Submitted by on Monday, 26 October 2009 No Comment

E tu, Cheerios?

I don’t know why I’m surprised. Everyone’s doing it, because children’s cereal is such a lucrative market. I knew you’d jumped the shark with Honey Nut Cheerios, but at least you were up front about that, blatantly marketing higher-sugar, lower-fiber cereal to kids. I could almost respect that: You air the commercials, I explain to the guys why we’re not going to buy it because it’s not all that healthy. We both knew the drill.

But your latest ploy – the 3-year-old Fruity Cheerios, which just now showed up in stores where we shop – is slimy, and I’m not talking about the texture of the cereal after it sits in the milk.

At first I thought you were wearing some sort of Halloween costume, all tarted up in garish red, orange, purple and green. “You look exactly like Fruit Loops!” I glared accusingly, breathing a sigh of relief that the guys weren’t around to start begging.

I took a closer look. Maybe you’re not so bad – you are, after all, Cheerios.

The Fruity Cheerios label was reassuring – but, then, so was the one on regular Cheerios before the Food and Drug Administration smacked you and people started suing. Natural flavors! Whole grain guaranteed!

My Oscar Mayer meter had hit the red zone by the time I hit your Web site: “They want a sweetened cereal, but you want to give them the whole-grain goodness of Cheerios. Helping your kids eat right doesn’t have to be a struggle.” Besides, it’s only nine grams of sugar per serving, the Web site says.
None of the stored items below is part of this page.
-- ==== Sys2Proof/Syntax.lean ====
section
/-! DEFINITION. The commands of the CJ1204: one constructor for each row of spec/opcode_table.json. A row's operands are
what arrives from outside with the event; what the part already holds (the captured attention word, the block in hand, the
export in flight) is read from the state. -/

namespace Sys2Proof

/-- The cab-relative sides (section 2.1). -/
inductive CabSide
  | left
  | right
deriving DecidableEq, Repr

/-- The eight registers of the window (R157). -/
inductive HostRegister
  | ident
  | areaLo
  | areaHi
  | areaSize
  | command
  | attention
  | status
  | resetCause
deriving DecidableEq, Repr

/-- One command or event of the part, in the order of spec/opcode_table.json. -/
inductive Instr
  /-- POWER_ON (R171): the power-on reset input; the door lines are sampled as they stand. -/
  | powerOn
  /-- LINK_RESET (R171). -/
  | linkReset
  /-- FRAME_OPEN (R1, R13): a packet with its frame count, width and height. -/
  | frameOpen (port : PortId) (count width height : Half)
  /-- LINE (R1, R14): a packet with its line number, sample payload and check. -/
  | line (port : PortId) (number : Half) (payload : List Byte) (check : Half)
  /-- FRAME_CLOSE (R1, R17): a packet with its frame count. -/
  | frameClose (port : PortId) (count : Half)
  /-- UNKNOWN_PACKET (R1): a packet of no recognised kind. -/
  | unknownPacket (port : PortId)
  /-- SILENCE_TIMER_EXPIRY (R9). -/
  | silenceTimerExpiry (port : PortId)
  /-- EVALUATION_SERVICE (R47): the oldest entry of the evaluation queue is served. -/
  | evaluationService
  /-- FRAME_START (R92). -/
  | frameStart (display : DisplayId)
  /-- FRAME_END (R107). -/
  | frameEnd (display : DisplayId)
  /-- HOLD_EXPIRY (R120): the hold of one side of one display. -/
  | holdExpiry (display : DisplayId) (side : CabSide)
  /-- DOOR_LINE_EDGE (R126): the raw level of the line becomes `level` (true: active). -/
  | doorLineEdge (door : DoorId) (level : Bool)
  /-- DEBOUNCE_EXPIRY (R127). -/
  | debounceExpiry (door : DoorId)
  /-- AREA_LO_WRITE (R158). -/
  | areaLoWrite (value : Word)
  /-- AREA_HI_WRITE (R158). -/
  | areaHiWrite (value : Word)
  /-- AREA_SIZE_WRITE (R158). -/
  | areaSizeWrite (value : Word)
  /-- STATUS_READ (R159). -/
  | statusRead
  /-- RESET_CAUSE_WRITE (R160). -/
  | resetCauseWrite (value : Word)
  /-- REGISTER_WRITE (R157): a write of COMMAND or of a read-only register. -/
  | registerWrite (register : HostRegister) (value : Word)
  /-- RUN_CHAIN (R162): the captured word is taken. -/
  | runChain
  /-- HALT_LANE (R163): the captured word is taken. -/
  | haltLane
  /-- ACKNOWLEDGE (R165): the captured word is taken. -/
  | acknowledge
  /-- RESTART (R164, R21): the captured word is taken. -/
  | restart
  /-- WAKE (R165): the captured word is taken. -/
  | wake
  /-- HEADER_READ (R168): a lane reaches a block. -/
  | headerRead (lane : LaneId)
  /-- SKIP_WALK (R169): a lane reaches a block in a skip walk. -/
  | skipWalk (lane : LaneId)
  /-- DEFINE_CAMERA (R4). -/
  | defineCamera
  /-- PARK_CAMERA (R5). -/
  | parkCamera
  /-- UNPARK_CAMERA (R6). -/
  | unparkCamera
  /-- LOAD_LAYOUT (R76). -/
  | loadLayout
  /-- CLEAR_LAYOUT (R78). -/
  | clearLayout
  /-- SELECT_LAYOUT (R91). -/
  | selectLayout
  /-- SET_DISPLAY (R90). -/
  | setDisplay
  /-- SET_CAB (R113). -/
  | setCab
  /-- LEARN_REFERENCE (R59). -/
  | learnReference
  /-- SET_REFERENCE (R65). -/
  | setReference
  /-- MEASURE_ONCE (R42). -/
  | measureOnce
  /-- SET_SOIL_LIMITS (R40). -/
  | setSoilLimits
  /-- SET_DOOR_POLICY (R129). -/
  | setDoorPolicy
  /-- ENTER_STABLING (R182). -/
  | enterStabling
  /-- EXPORT_FRAME (R146). -/
  | exportFrame
  /-- EXPORT_SCREEN (R149). -/
  | exportScreen
  /-- EXPORT_FRAME_ROW (R147). -/
  | exportFrameRow
  /-- EXPORT_SCREEN_ROW (R151). -/
  | exportScreenRow
  /-- ATTENTION_WRITE (R161). -/
  | attentionWrite (value : Word)
  /-- BAD_CODE (R161): the captured word names nothing the part can do. -/
  | badCode
deriving DecidableEq, Repr

end Sys2Proof
end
So let’s examine these claims:

Natural flavors: Yes, but beyond pear puree concentrate, you don’t tell us what they are. And there’s nothing natural about Red Dye 40 and Yellow Dye 6.

Whole grain: Yes, and a whopping two grams of fiber per serving. One slice of whole-grain bread has almost that much – 1.9 grams.

Nine grams of sugar: Here’s where you get really cute, comparing your nine grams to the 12 grams in the forbidden Fruit Loops. Except the nine grams is in three-quarters of a cup of Fruity Cheerios. The 12 is for a full cup of Fruit Loops. Do the math. It’s the exact same sugar content.  Didn’t think we’d notice that one, did you?

Ay, but you did know exactly what would happen the second a kiddo locked on to the brightly colored box. “But, Mom! It’s Cheerios! We eat them all the time.”

When it comes to child-targeted cereal advertising, General Mills is the leader, according to a report released today from Yale University’s Rudd Center for Food Policy and Obesity.  General Mills doesn’t do the blitz for Fruity Cheerios that it does for some of its other brands, but, then, it doesn’t have to.

It’s banking on kids clamoring for a colorful box with a trusted name that hides cereal just one toucan shy of gastronomical garbage.